» Stored items
┌────────

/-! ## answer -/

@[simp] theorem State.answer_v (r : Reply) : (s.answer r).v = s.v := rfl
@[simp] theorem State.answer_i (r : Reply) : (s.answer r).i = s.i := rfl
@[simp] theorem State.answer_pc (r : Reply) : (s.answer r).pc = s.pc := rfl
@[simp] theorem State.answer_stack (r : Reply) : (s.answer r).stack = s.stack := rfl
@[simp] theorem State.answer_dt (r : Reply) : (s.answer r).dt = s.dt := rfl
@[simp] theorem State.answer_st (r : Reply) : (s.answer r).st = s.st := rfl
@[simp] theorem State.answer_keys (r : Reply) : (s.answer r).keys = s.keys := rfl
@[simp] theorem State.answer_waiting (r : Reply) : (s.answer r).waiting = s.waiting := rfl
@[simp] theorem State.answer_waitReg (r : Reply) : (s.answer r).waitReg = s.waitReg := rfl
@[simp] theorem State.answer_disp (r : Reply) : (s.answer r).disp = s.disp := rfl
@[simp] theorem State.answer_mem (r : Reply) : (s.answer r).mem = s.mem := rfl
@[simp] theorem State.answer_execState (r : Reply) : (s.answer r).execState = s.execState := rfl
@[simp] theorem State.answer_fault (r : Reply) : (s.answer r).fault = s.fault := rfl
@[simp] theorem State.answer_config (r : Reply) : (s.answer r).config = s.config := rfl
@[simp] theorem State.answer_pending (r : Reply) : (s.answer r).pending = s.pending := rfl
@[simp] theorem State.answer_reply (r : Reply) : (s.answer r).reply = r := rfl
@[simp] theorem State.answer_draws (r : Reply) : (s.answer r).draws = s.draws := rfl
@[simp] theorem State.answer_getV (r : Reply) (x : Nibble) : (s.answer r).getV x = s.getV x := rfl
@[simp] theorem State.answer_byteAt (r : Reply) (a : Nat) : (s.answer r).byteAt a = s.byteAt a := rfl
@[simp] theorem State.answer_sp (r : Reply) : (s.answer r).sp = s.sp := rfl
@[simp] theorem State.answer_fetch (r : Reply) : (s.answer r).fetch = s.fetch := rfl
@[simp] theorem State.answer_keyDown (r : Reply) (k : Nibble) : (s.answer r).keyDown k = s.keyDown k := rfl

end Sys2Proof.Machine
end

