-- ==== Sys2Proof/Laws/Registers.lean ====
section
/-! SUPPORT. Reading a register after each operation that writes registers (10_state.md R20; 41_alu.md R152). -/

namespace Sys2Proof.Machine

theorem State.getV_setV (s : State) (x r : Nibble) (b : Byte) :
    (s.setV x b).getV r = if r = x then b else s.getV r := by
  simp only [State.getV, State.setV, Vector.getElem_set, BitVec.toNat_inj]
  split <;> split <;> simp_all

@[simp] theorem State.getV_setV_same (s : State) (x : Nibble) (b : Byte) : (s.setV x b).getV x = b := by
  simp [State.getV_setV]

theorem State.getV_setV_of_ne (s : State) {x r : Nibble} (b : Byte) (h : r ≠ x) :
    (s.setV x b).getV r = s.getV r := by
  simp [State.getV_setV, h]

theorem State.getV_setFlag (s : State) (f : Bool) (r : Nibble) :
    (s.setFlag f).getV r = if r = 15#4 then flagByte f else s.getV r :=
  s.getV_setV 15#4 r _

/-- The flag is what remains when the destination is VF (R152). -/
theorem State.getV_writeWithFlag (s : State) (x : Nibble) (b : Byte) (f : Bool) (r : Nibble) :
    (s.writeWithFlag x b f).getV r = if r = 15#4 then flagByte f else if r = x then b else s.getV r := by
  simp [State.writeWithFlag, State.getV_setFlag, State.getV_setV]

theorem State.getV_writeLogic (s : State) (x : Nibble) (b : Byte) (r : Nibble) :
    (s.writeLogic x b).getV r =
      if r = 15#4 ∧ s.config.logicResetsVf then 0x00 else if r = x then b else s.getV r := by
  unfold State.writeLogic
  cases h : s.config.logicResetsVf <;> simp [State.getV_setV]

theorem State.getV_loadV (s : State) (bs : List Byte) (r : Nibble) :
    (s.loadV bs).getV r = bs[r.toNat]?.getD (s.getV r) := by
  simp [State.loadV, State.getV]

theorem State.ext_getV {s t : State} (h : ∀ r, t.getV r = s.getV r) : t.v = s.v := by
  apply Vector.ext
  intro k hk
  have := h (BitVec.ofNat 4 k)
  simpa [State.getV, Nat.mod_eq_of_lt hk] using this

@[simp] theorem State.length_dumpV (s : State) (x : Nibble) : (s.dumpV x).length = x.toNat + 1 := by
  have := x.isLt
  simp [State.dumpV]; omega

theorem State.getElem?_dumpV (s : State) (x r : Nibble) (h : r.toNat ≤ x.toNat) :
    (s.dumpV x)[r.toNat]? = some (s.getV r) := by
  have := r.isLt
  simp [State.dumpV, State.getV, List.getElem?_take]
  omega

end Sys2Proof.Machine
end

└────────

» Problem requirements
Lines containing the word "logicResetsVf" are to be located in the entries and copied.

» Answer
      if r = 15#4 ∧ s.config.logicResetsVf then 0x00 else if r = x then b else s.getV r := by
  cases h : s.config.logicResetsVf <;> simp [State.getV_setV]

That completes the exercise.